Of course things move around for rocprofv2, and there's no way I found to make them the same. In particular, that "pmc_1" directory inserts itself because of either --kernel-trace or the stats in -i, I forget which.

pcf000 · 2024-10-08T01:50:50Z

mlir/utils/performance/perfRunner.py

@@ -129,6 +139,9 @@ def create_paths(config_file_path, mlir_build_dir_path) -> Paths:

 # utility functions.
 def getNanoSeconds(fileName):
+    pass


I'm going to assign V1 or V2 to getNanoSeconds.

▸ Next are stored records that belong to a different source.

-- ==== Sys2Proof/Proofs/ContinuationItems.lean ====
section
/-! The items of a continuation session, field by field (42_transfer_decode.md R203), and the store a message's parameters are looked
up in. -/

namespace Sys2Proof.Machine

/-- Where the identities of a Master's buses are distinct, the bus of an identity is the one that has it. -/
theorem Master.bus?_of_mem {m : Master} {b : Bus} (hb : b ∈ m.buses) (hd : (m.buses.map (·.busId)).Nodup) :
    m.bus? b.busId = some b := by
  cases hf : m.bus? b.busId with
  | none => simpa using List.find?_eq_none.mp hf b hb
  | some b' =>
    have hid : b'.busId = b.busId := by simpa using List.find?_some hf
    rw [List.inj_on_of_nodup_map hd (List.mem_of_find?_eq_some hf) hb hid]

theorem Master.storeOf_of_mem {m : Master} {b : Bus} (hb : b ∈ m.buses) (hd : (m.buses.map (·.busId)).Nodup) :
    m.storeOf b.busId = b.params := by
  simp only [Master.storeOf, Master.bus?_of_mem hb hd]

/-- The parameters of a message of the command in hand are looked up in the store of the command's bus (43_params_and_commands.md
R220). -/
theorem msgParams_of_bus {m : Master} {b : Bus} (msg : Message) (hb : b ∈ m.buses) (hd : (m.buses.map (·.busId)).Nodup)
    (hm : m.bus = b.busId) : msgParams m msg = lookupParams b.params (BitVec.ofNat 7 msg.addr) := by
  rw [msgParams, hm, Master.storeOf_of_mem hb hd]

/-- What a continuation item has whatever its position: no `start`, no data byte, neither block-read flag, and the bus, the timing class
and the read timing it is given. -/
theorem contItem_constant (cfg : Config) (bs : BitVec 4) (p : Params) (n q : Nat) :
    let it := contItem cfg bs p n q
    it.st = false ∧ it.dod = true ∧ it.d = 0 ∧ it.br = false ∧ it.ed = false ∧ it.bs = bs ∧ it.t = p.t ∧ it.dat = p.datr :=
  ⟨rfl, rfl, rfl, rfl, rfl, rfl, rfl, rfl⟩

theorem contItem_sp (cfg : Config) (bs : BitVec 4) (p : Params) (n q : Nat) :
    (contItem cfg bs p n q).sp = true ↔ q + 1 = n := by
  simp [contItem, placeItem]

theorem contItem_ti_toNat (cfg : Config) (bs : BitVec 4) (p : Params) (n q : Nat) :
    (contItem cfg bs p n q).ti.toNat = q % 16 := by
  simp [contItem, placeItem]

/-- The size field holds the size of a session that its ten bits can hold. -/
theorem contItem_ss_toNat (cfg : Config) (bs : BitVec 4) (p : Params) {n : Nat} (q : Nat) (hn : n < 1024) :
    (contItem cfg bs p n q).ss.toNat = if q = 0 then n else 0 := by
  by_cases hq : q = 0
  · simp [contItem, placeItem, hq, Nat.mod_eq_of_lt hn]
  · simp [contItem, placeItem, hq]

/-- 41_transfer_encode.md R172. -/
theorem contItem_da_reference {cfg : Config} (hda : cfg.daPolicy = DaPolicy.reference) (bs : BitVec 4) (p : Params) (n q : Nat) :
    (contItem cfg bs p n q).da = false ↔ q + 1 = n := by
  simp [contItem, placeItem, hda, DaPolicy.reference]

/-- Settles O20: an item of the session is `contItem` at its position, whose fields the lemmas above give; its parameters are looked up in
the store of the command's bus. -/
theorem continuationItems : Obligations.ContinuationItems := by
  unfold Obligations.ContinuationItems
  intro h b msg hda hb hbus hd hid hn
  refine ⟨contItems_length h msg, fun q it hit => ?_⟩
  obtain ⟨-, rfl⟩ := contItems_get hit
  rw [← msgParams_of_bus msg hb hd hbus]
  obtain ⟨hst, hdod, hd0, hbr, hed, hbs, ht, hdat⟩ :=
    contItem_constant h.cfg (BitVec.ofNat 4 h.m.bus) (msgParams h.m msg) h.m.nAnn.toNat q
  have hbusNat : (BitVec.ofNat 4 h.m.bus).toNat = b.busId := by
    rw [hbus, BitVec.toNat_ofNat, Nat.mod_eq_of_lt hid]
  exact ⟨hst, contItem_sp .., contItem_ti_toNat .., contItem_ss_toNat _ _ _ _ (by omega), hdod, hd0, hbr, hed,
    contItem_da_reference hda .., by rw [hbs, hbusNat], ht, hdat⟩

end Sys2Proof.Machine
end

I don't really need this "pass" implementation.

pcf000 · 2024-10-08T01:52:00Z

mlir/utils/performance/perfRunner.py

    if not os.path.exists(fileName):
-        result = "NaN"
-        return result
+        return np.nan


We had not been consistent and used "nan", "NaN", and np.nan in different places.

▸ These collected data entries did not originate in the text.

-- ==== Sys2Proof/Proofs/TextLines.lean ====
section
/-! LEMMAS. The text lines (30_encoding.md R109, R111): fields, numbers, tuning lines and creation lines, and that what is
written reads back. -/

namespace Sys2Proof.Machine

/-! ### Fields -/

/-- A word is taken into the field being read. -/
theorem fieldsFrom_append {w : List Char} (hw : ∀ c ∈ w, isBlank c = false) (cur rest : List Char) :
    fieldsFrom cur (w ++ rest) = fieldsFrom (cur ++ w) rest := by
  induction w generalizing cur with
  | nil => simp
  | cons c cs ih =>
    have hc : isBlank c = false := hw c (by simp)
    simp [fieldsFrom, hc, ih fun d hd => hw d (by simp [hd])]

theorem fields_word {w : List Char} (hne : w ≠ []) (hw : ∀ c ∈ w, isBlank c = false) : fields w = [w] := by
  have h := fieldsFrom_append hw [] []
  simpa [fields, fieldsFrom, hne] using h

/-- A word and a space are one field before the fields of the rest. -/
theorem fields_word_space {w : List Char} (hne : w ≠ []) (hw : ∀ c ∈ w, isBlank c = false) (rest : List Char) :
    fields (w ++ ' ' :: rest) = w :: fields rest := by
  have hspace : isBlank ' ' = true := by decide
  rw [fields, fieldsFrom_append hw]
  simp [fieldsFrom, hspace, hne, fields]

theorem fields_intercalate (ws : List (List Char)) (h : ∀ w ∈ ws, w ≠ [] ∧ ∀ c ∈ w, isBlank c = false) :
    fields ([' '].intercalate ws) = ws := by
  induction ws with
  | nil => rfl
  | cons w ws ih =>
    obtain ⟨hne, hw⟩ := h w (by simp)
    cases ws with
    | nil => simpa using fields_word hne hw
    | cons w' ws =>
      rw [List.intercalate_cons_cons, List.append_assoc, List.singleton_append, fields_word_space hne hw,
        ih fun v hv => h v (by simp [hv])]

/-! ### Digits -/

/-- The digits of the two bases in which numbers are written. -/
def IsDigitOf (base : Nat) (c : Char) : Prop := (digitValue base c).isSome = true

theorem char_le_iff_toNat (c d : Char) : c ≤ d ↔ c.toNat ≤ d.toNat := UInt32.le_iff_toNat_le

theorem isDigit_iff_toNat {c : Char} : c.isDigit = true ↔ 48 ≤ c.toNat ∧ c.toNat ≤ 57 := by
  rw [Char.isDigit, Bool.and_eq_true, decide_eq_true_eq, decide_eq_true_eq]
  exact and_congr UInt32.le_iff_toNat_le UInt32.le_iff_toNat_le

theorem isDigitOf_ten {c : Char} : IsDigitOf 10 c ↔ c.isDigit = true := by
  simp only [IsDigitOf, digitValue, isDigit_iff_toNat, Bool.and_eq_true, decide_eq_true_eq]
  split_ifs <;> simp <;> omega

theorem isDigitOf_sixteen {c : Char} :
    IsDigitOf 16 c ↔ c.isDigit = true ∨ 'a' ≤ c ∧ c ≤ 'f' ∨ 'A' ≤ c ∧ c ≤ 'F' := by
  simp only [IsDigitOf, digitValue, isDigit_iff_toNat, char_le_iff_toNat, Bool.and_eq_true, decide_eq_true_eq,
    Char.reduceToNat]
  split_ifs <;> simp <;> omega

theorem digitValue_digitChar {v : Nat} (base : Nat) (hv : v < base) (h16 : base ≤ 16) :
    digitValue base (Nat.digitChar v) = some v := by
  have h : v < 16 := by omega
  interval_cases v <;> exact if_pos hv

theorem digitsFrom_isSome {base : Nat} (acc : Nat) (cs : List Char) :
    (∃ n, digitsFrom base acc cs = some n) ↔ ∀ c ∈ cs, IsDigitOf base c := by
  induction cs generalizing acc with
  | nil => simp [digitsFrom]
  | cons c cs ih =>
    rw [digitsFrom]
    cases hc : digitValue base c with
    | none => simp [IsDigitOf, hc]
    | some v => simp [IsDigitOf, hc, ih]

/-- A number is read from its digits, and the digits after them are read on. -/
theorem digitsFrom_toDigits {base : Nat} (h1 : 1 < base) (h16 : base ≤ 16) (n : Nat) (ds : List Char) :
    digitsFrom base 0 (Nat.toDigits base n ++ ds) = digitsFrom base n ds := by
  induction n using Nat.strongRecOn generalizing ds with
  | ind n ih =>
    by_cases hn : n < base
    · simp [Nat.toDigits_of_lt_base hn, digitsFrom, digitValue_digitChar base hn h16]
    · have hdiv : n / base < n := Nat.div_lt_self (by omega) h1
      rw [Nat.toDigits_of_base_le h1 (by omega), List.append_assoc, ih _ hdiv, List.singleton_append, digitsFrom,
        digitValue_digitChar base (Nat.mod_lt n (by omega)) h16]
      simp [Nat.div_add_mod']

theorem decimalFrom_eq {fuel n : Nat} (h : n < fuel) (acc : List Char) :
    decimalFrom fuel n acc = Nat.toDigits 10 n ++ acc := by
  induction fuel generalizing n acc with
  | zero => omega
  | succ f ih =>
    rw [decimalFrom]
    split
    · next hn => simp [Nat.toDigits_of_lt_base hn]
    · next hn => rw [ih (by omega), Nat.toDigits_of_base_le (n := n) (by omega : 1 < 10) (by omega)]; simp

theorem decimal_eq_toDigits (n : Nat) : decimal n = Nat.toDigits 10 n := by
  simp [decimal, decimalFrom_eq]

theorem isDigit_of_mem_decimal {n : Nat} {c : Char} (h : c ∈ decimal n) : c.isDigit = true :=
  Nat.isDigit_of_mem_toDigits (by omega) (Nat.le_refl 10) (decimal_eq_toDigits n ▸ h)

theorem decimal_ne_nil (n : Nat) : decimal n ≠ [] := decimal_eq_toDigits n ▸ Nat.toDigits_ne_nil

theorem isBlank_of_isDigit {c : Char} (h : c.isDigit = true) : isBlank c = false := by
  obtain ⟨h48, -⟩ := isDigit_iff_toNat.mp h
  simp only [isBlank, Bool.or_eq_false_iff, beq_eq_false_iff_ne, Bool.and_eq_false_iff, decide_eq_false_iff_not]
  omega

/-! ### Numbers -/

theorem parseNumber_hex {ds : List Char} (h : ds ≠ []) : parseNumber ('0' :: 'x' :: ds) = digitsFrom 16 0 ds := by
  simp [parseNumber, h]

/-- A field that does not begin `0x` is read in decimal. -/
theorem parseNumber_decimal {f : List Char} (h : f ≠ []) (hx : ∀ ds, f ≠ '0' :: 'x' :: ds) :
    parseNumber f = digitsFrom 10 0 f := by
  match f, h, hx with
  | [c], _, _ => rfl
  | c0 :: c1 :: cs, _, hx =>
    refine if_neg fun hc => hx cs ?_
    simp only [Bool.and_eq_true, beq_iff_eq] at hc
    rw [hc.1, hc.2]

theorem ne_hexPrefix_of_digits {f : List Char} (h : ∀ c ∈ f, c.isDigit = true) (ds : List Char) : f ≠ '0' :: 'x' :: ds := by
  rintro rfl
  exact absurd (h 'x' (by simp)) (by decide)

theorem parseNumber_decimal_self (n : Nat) : parseNumber (decimal n) = some n := by
  rw [parseNumber_decimal (decimal_ne_nil n) (ne_hexPrefix_of_digits fun c => isDigit_of_mem_decimal), decimal_eq_toDigits]
  simpa [digitsFrom] using digitsFrom_toDigits (by omega : 1 < 10) (by omega) n []

theorem parseNumber_hex_self (n : Nat) : parseNumber ('0' :: 'x' :: Nat.toDigits 16 n) = some n := by
  rw [parseNumber_hex Nat.toDigits_ne_nil]
  simpa [digitsFrom] using digitsFrom_toDigits (by omega : 1 < 16) (by omega) n []

theorem parseNumber_isSome (f : List Char) : (∃ n, parseNumber f = some n) ↔
    (f ≠ [] ∧ ∀ c ∈ f, IsDigitOf 10 c) ∨ ∃ ds, f = '0' :: 'x' :: ds ∧ ds ≠ [] ∧ ∀ c ∈ ds, IsDigitOf 16 c := by
  by_cases hx : ∃ ds, f = '0' :: 'x' :: ds
  · obtain ⟨ds, rfl⟩ := hx
    have hno : ¬IsDigitOf 10 'x' := by rw [isDigitOf_ten]; decide
    by_cases hds : ds = []
    · subst hds
      simp [parseNumber, hno]
    · simp [parseNumber_hex hds, digitsFrom_isSome, hds, hno]
  · have hx' : ∀ ds, f ≠ '0' :: 'x' :: ds := fun ds hf => hx ⟨ds, hf⟩
    by_cases hf : f = []
    · simp [hf, parseNumber]
    · simp [parseNumber_decimal hf hx', digitsFrom_isSome, hf, hx']

/-! ### Tuning lines and creation lines -/

theorem parseTuneLine_eq_some {line : List Char} {b a t r w e : Nat} : parseTuneLine line = some ⟨b, a, t, r, w, e⟩ ↔
    (fields line).map parseNumber = [some b, some a, some t, some r, some w, some e] := by
  unfold parseTuneLine
  split
  · next heq =>
    split
    · simp [heq, *]
    · next hno =>
      simp only [heq, List.map_cons, List.map_nil, List.cons.injEq, and_true, reduceCtorEq, false_iff]
      rintro ⟨h0, h1, h2, h3, h4, h5⟩
      exact hno b a t r w e h0 h1 h2 h3 h4 h5
  · next hno =>
    simp only [reduceCtorEq, false_iff]
    intro hmap
    have hlen := congrArg List.length hmap
    simp only [List.length_map, List.length_cons, List.length_nil] at hlen
    match hf : fields line, hlen with
    | [f0, f1, f2, f3, f4, f5], _ => exact hno f0 f1 f2 f3 f4 f5 hf

/-- A line whose first word is not that of a creation line is passed to TUNE. -/
theorem decodeLine_other {line : List Char} (h : (fields line).head? ≠ some createWord) :
    decodeLine line = .ok (.tune line) := by
  unfold decodeLine
  split
  · rfl
  · next w rest hf =>
    have hw : w ≠ createWord := fun hw => h (by simp [hf, hw])
    simp [hw]

/-- What a creation line decodes to, from the numbers after its first word. -/
def createOf : List (Option Nat) → Except DecodeError Instr
  | [some a, some m] => .ok (.create a m none)
  | [some a, some m, some n] => .ok (.create a m (some n))
  | _ => .error .malformedCreateLine

theorem decodeLine_create {line : List Char} (h : (fields line).head? = some createWord) :
    decodeLine line = createOf ((fields line).tail.map parseNumber) := by
  unfold decodeLine
  split
  · next hf => simp [hf] at h
  · next w rest hf =>
    have hw : w = createWord := by simpa [hf] using h
    subst hw
    simp only [hf, beq_self_eq_true, if_true, List.tail_cons]
    match rest with
    | [] => rfl
    | [_] => simp [createOf]
    | [a, m] => cases ha : parseNumber a <;> cases hm : parseNumber m <;> simp [createOf, ha, hm]
    | [a, m, n] =>
      cases ha : parseNumber a <;> cases hm : parseNumber m <;> cases hn : parseNumber n <;> simp [createOf, ha, hm, hn]
    | _ :: _ :: _ :: _ :: _ => simp [createOf]

theorem createOf_eq_none_count {ns : List (Option Nat)} {a m : Nat} :
    createOf ns = .ok (.create a m none) ↔ ns = [some a, some m] := by
  unfold createOf
  split <;> simp_all

theorem createOf_eq_some_count {ns : List (Option Nat)} {a m n : Nat} :
    createOf ns = .ok (.create a m (some n)) ↔ ns = [some a, some m, some n] := by
  unfold createOf
  split <;> simp_all

theorem createOf_malformed {ns : List (Option Nat)} (h2 : ¬∃ a m, ns = [some a, some m])
    (h3 : ¬∃ a m n, ns = [some a, some m, some n]) : createOf ns = .error .malformedCreateLine := by
  unfold createOf
  split
  · exact absurd ⟨_, _, rfl⟩ h2
  · exact absurd ⟨_, _, _, rfl⟩ h3
  · rfl

/-- A line decodes to a creation exactly if it begins with the word of one and its numbers give that creation. -/
theorem decodeLine_eq_create {line : List Char} {a m : Nat} {n : Option Nat} :
    decodeLine line = .ok (.create a m n) ↔ (fields line).head? = some createWord ∧
      createOf ((fields line).tail.map parseNumber) = .ok (.create a m n) := by
  by_cases h : (fields line).head? = some createWord
  · simp [decodeLine_create h, h]
  · simp [decodeLine_other h, h]

theorem decodeLine_encodeLine_create (a m : Nat) (n : Option Nat) :
    ∃ line, encodeLine (.create a m n) = some line ∧ decodeLine line = .ok (.create a m n) := by
  have hdec (k : Nat) : decimal k ≠ [] ∧ ∀ c ∈ decimal k, isBlank c = false :=
    ⟨decimal_ne_nil k, fun c hc => isBlank_of_isDigit (isDigit_of_mem_decimal hc)⟩
  have hword : createWord ≠ [] ∧ ∀ c ∈ createWord, isBlank c = false := by simp [createWord, isBlank]
  cases n with
  | none =>
    have hf : fields (createWord ++ [' '] ++ decimal a ++ [' '] ++ decimal m) = [createWord, decimal a, decimal m] := by
      have h := fields_intercalate [createWord, decimal a, decimal m] (by simpa using ⟨hword, hdec a, hdec m⟩)
      simpa [List.intercalate_cons_cons] using h
    refine ⟨_, rfl, decodeLine_eq_create.mpr ?_⟩
    rw [hf]
    simp [parseNumber_decimal_self, createOf]
  | some n =>
    have hf : fields (createWord ++ [' '] ++ decimal a ++ [' '] ++ decimal m ++ [' '] ++ decimal n) =
        [createWord, decimal a, decimal m, decimal n] := by
      have h := fields_intercalate [createWord, decimal a, decimal m, decimal n]
        (by simpa using ⟨hword, hdec a, hdec m, hdec n⟩)
      simpa [List.intercalate_cons_cons] using h
    refine ⟨_, rfl, decodeLine_eq_create.mpr ?_⟩
    rw [hf]
    simp [parseNumber_decimal_self, createOf]

/-- Settles O16: fields, numbers, tuning lines and creation lines, each by its own lemma. -/
theorem textLinesReadBack : Obligations.TextLinesReadBack := by
  have hword : "smbus_master".toList = createWord := by decide
  unfold Obligations.TextLinesReadBack
  simp only [hword]
  refine ⟨fields_intercalate, fun n => ⟨decimal_eq_toDigits n, parseNumber_decimal_self n, parseNumber_hex_self n⟩,
    fun f => ?_, fun line b a t r w e => parseTuneLine_eq_some, fun line => ⟨fun a m => ?_, fun a m n => ?_,
    fun h h2 h3 => ?_, decodeLine_other⟩, decodeLine_encodeLine_create⟩
  · simp only [parseNumber_isSome, isDigitOf_ten, isDigitOf_sixteen]
  · rw [decodeLine_eq_create, createOf_eq_none_count]
  · rw [decodeLine_eq_create, createOf_eq_some_count]
  · rw [decodeLine_create h, createOf_malformed h2 h3]

end Sys2Proof.Machine
end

pcf000 · 2024-10-08T01:52:29Z

mlir/utils/performance/perfRunner.py

    with open(fileName, 'r') as csv_file:
        reader = csv.DictReader(csv_file, delimiter = ',')
        header = reader.fieldnames
        if 'LDSBankConflict' not in header:
            return np.nan
-
-        result = []
+        sum = 0


Counting the rows and accumulating the sum, vs accumulating a list and then calling sum and len on it.

pcf000 · 2024-10-08T01:53:23Z

mlir/utils/performance/perfRunner.py

@@ -209,10 +278,10 @@ def getMilliseconds(output):

    return float(result.group(1))

-def runPipeline(proc_specs):
+def runPipeline(proc_specs, initial_stdin=subprocess.DEVNULL):


"initial_stdin" exists to send some mlir text into the first stage, see below.

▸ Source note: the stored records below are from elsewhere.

/-- The flame-loss clock at an exhaust reading in RUN (R123). -/
def lossClock (c : HeaterCfg) (n : Node) : Node :=
  let lost := match n.validTemp c.exhaust with
    | some t => decide (t < c.flameLost)
    | none => true
  n.setHeater { n.heater with loss := if lost then some (n.heater.loss.getD n.now) else none }

/-- The flame is lost (R123). -/
def flameLost (c : HeaterCfg) (n : Node) : Node :=
  let again := match n.heater.flame with
    | some t => decide (n.now ≤ t + lossWindow)
    | none => false
  let n := if again then setFlag .flameLost n else n
  let n := n.setHeater { n.heater with
    lockout := n.heater.lockout || again, restart := n.heater.restart || !again
    reason := .flameLost, flame := some n.now }
  enterCooldown c n

/-- The flame test of IGNITE (R115). -/
def flameSeen (c : HeaterCfg) (n : Node) : Bool :=
  match n.heater.baseline, n.validTemp c.exhaust with
  | some b, some t => b + flameRise ≤ t
  | _, _ => false

/-! ## Readings -/

/-- The event of an overheat reading (R124). -/
def overheat (c : HeaterCfg) (n : Node) : Node :=
  if n.heater.state = .cooldown then n.setHeater { n.heater with lockout := true, reason := .overheat }
  else lockoutStop c .overheat n

/-- What an exhaust reading means in the heater's state (R113, R115, R123, R126). The reading that enters RUN does not
start the flame-loss clock (log entry 47). -/
def exhaustByState (c : HeaterCfg) (n : Node) : Node :=
  match n.heater.state with
  | .standby => standbyCheck c n
  | .ignite => if flameSeen c n then enterRun c n else n
  | .run => lossClock c n
  | .cooldown =>
    if (n.validTemp c.exhaust).any (· < cooldownEndTemp) then endCooldown c n else n
  | _ => n

/-- An exhaust reading is delivered (R124, R131). -/
def exhaustReading (c : HeaterCfg) (n : Node) : Node :=
  let first := !n.heater.exhaustSeen
  let n := n.setHeater { n.heater with exhaustSeen := true }
  let t := n.validTemp c.exhaust
  if t.any (overheatTemp ≤ ·) then overheat c n
  else if first && t.any (cooldownEndTemp ≤ ·) then enterCooldown c n
  else exhaustByState c n

/-- A cabin reading is delivered (R113, R118, R121). -/
def cabinDelivered (c : HeaterCfg) (n : Node) : Node :=
  match n.heater.state with
  | .standby => standbyCheck c n
  | .run => thermostat c (satisfiedClock c n)
  | _ => n

/-! ## The claim table's messages -/

/-- GRANTED (R114, R120, R128). -/
def heaterGranted (n : Node) : Node :=
  match n.heaterCfg with
  | none => n
  | some c =>
    match n.heater.state with
    | .standby =>
      if n.heater.mode = .vent then
        (ask c.fan c.ventDuty n).setHeater { n.heater with state := .venting }
      else enterPurge c n
    | .run =>
      match n.heater.raise with
      | some level =>
        let n := takeLevel c level n
        n.setHeater { n.heater with raise := none }
      | none => n
    | _ => n

/-- NO_ENERGY (R114, R120, R128). -/
def heaterNoEnergy (n : Node) : Node :=
  match n.heaterCfg with
  | none => n
  | some c =>
    match n.heater.state with
    | .standby => standbyCheck c (setReason .noEnergy n)
    | .run => n.setHeater { n.heater with raise := none }
    | _ => n

/-- SHED (R127). -/
def heaterShed (n : Node) : Node :=
  match n.heaterCfg with
  | none => n
  | some c =>
    match n.heater.state with
    | .standby => setReason .shed n
    | .purge | .glow | .venting => setReason .shed (heaterTo .standby (heaterDark c n))
    | .ignite | .run => enterCooldown c (setReason .shed n)
    | _ => n

/-! ## Notices of the channel bank (R116, R125) -/

/-- A trip or latch of one of the heater's outputs. -/
def heaterTrip (c : HeaterCfg) (ch : Fin 16) (n : Node) : Node :=
  match n.heater.state with
  | .purge => if ch = c.glow then n else
      setReason .channel (releaseClaim slotHeater (heaterTo .standby (heaterDark c n)))
  | .glow => if ch = c.glow then failAttempt c .channel n else
      setReason .channel (releaseClaim slotHeater (heaterTo .standby (heaterDark c n)))
  | .ignite => if ch = c.glow then failAttempt c .channel n else lockoutStop c .channel n
  | .run => if ch = c.glow then n else lockoutStop c .channel n
  | .venting => if ch = c.fan then
      setReason .channel (releaseClaim slotHeater (heaterTo .standby (heaterDark c n))) else n
  | _ => n

/-- A notice of the channel bank about one of the heater's outputs, then the evaluation of STANDBY. -/
def heaterNotice (ch : Fin 16) (k : Notice) (n : Node) : Node :=
  match n.heaterCfg with
  | none => n
  | some c =>
    if ch = c.glow ∨ ch = c.fan ∨ ch = c.fuel then
      standbyCheck c (if k = .tripped ∨ k = .latched then heaterTrip c ch n else n)
    else n

/-! ## HEATER_MODE (R112) -/

/-- A stop without a cooldown: outputs off, claim released. -/
def stopCold (c : HeaterCfg) (s : HeaterState) (n : Node) : Node :=
  releaseClaim slotHeater (heaterTo s (heaterDark c n))

/-- The effect of a new mode on the heater state; the mode and setpoint are already stored, `old` is the record
before. In RUN the thermostat evaluates when the effective setpoint changed (R111, R118). -/
def modeChange (c : HeaterCfg) (old : Heater) (n : Node) : Node :=
  let mode := n.heater.mode
  match n.heater.state with
  | .off => if mode = .off then n else standbyCheck c (heaterTo .standby n)
  | .standby =>
    if mode = .off then heaterTo .off (releaseClaim slotHeater n)
    else
      let changes := (mode == .vent) != (old.mode == .vent)
      standbyCheck c (if changes then releaseClaim slotHeater n else n)
  | .purge | .glow =>
    if mode = .off then stopCold c .off n
    else if mode = .vent then standbyCheck c (stopCold c .standby n)
    else n
  | .ignite => if mode = .off ∨ mode = .vent then enterCooldown c n else n
  | .run =>
    if mode = .off ∨ mode = .vent then enterCooldown c n
    else if effectiveSetpoint n.heater = effectiveSetpoint old then n
    else thermostat c (satisfiedSetpoint c n)
  | .venting =>
    if mode = .off then stopCold c .off n
    else if mode = .vent then n
    else standbyCheck c (stopCold c .standby n)
  | .cooldown | .lockout => n

/-- HEATER_MODE taken outside LOCKOUT (R111, R112). -/
def takeMode (c : HeaterCfg) (mode : HeaterMode) (setpoint : Int) (n : Node) : Node :=
  let old := n.heater
  let h := { n.heater with
    mode := mode
    setpoint := if mode = .heat then clampSetpoint setpoint else n.heater.setpoint
    attempts := if mode = .off then 0 else n.heater.attempts }
  modeChange c old (n.setHeater h)

/-- The HEATER_RESET that takes effect (R126). -/
def resetHeater (n : Node) : Node :=
  let h := { n.heater with mode := .off, attempts := 0, flame := none, lockout := false }
  if n.heater.state = .lockout then n.setHeater { h with state := .off } else n.setHeater h

/-- An evaluation at a node that holds the HEATER duty (R113). -/
def heaterCheck (n : Node) : Node :=
  match n.heaterCfg with
  | none => n
  | some c => standbyCheck c n

end Sys2Proof.Machine
end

pcf000 · 2024-10-08T01:57:41Z

mlir/utils/performance/perfRunner.py

@@ -1048,50 +1117,7 @@ def findRunCommand(filename):
    print("WARNING: cannot find valid RUN command in ", filename)
    return None, None

-# Extract testVector and test function name from the test file
-def getFusionTestInfo(filename, paths: Paths):


I had missed getFusionTestInfo when I updated everything to use runPipeline. When I started updating it, I noticed that everything up to the tuningKey process was identical with runFusionKernel, so I abstracted the common part into makeBasicFusionPipeline.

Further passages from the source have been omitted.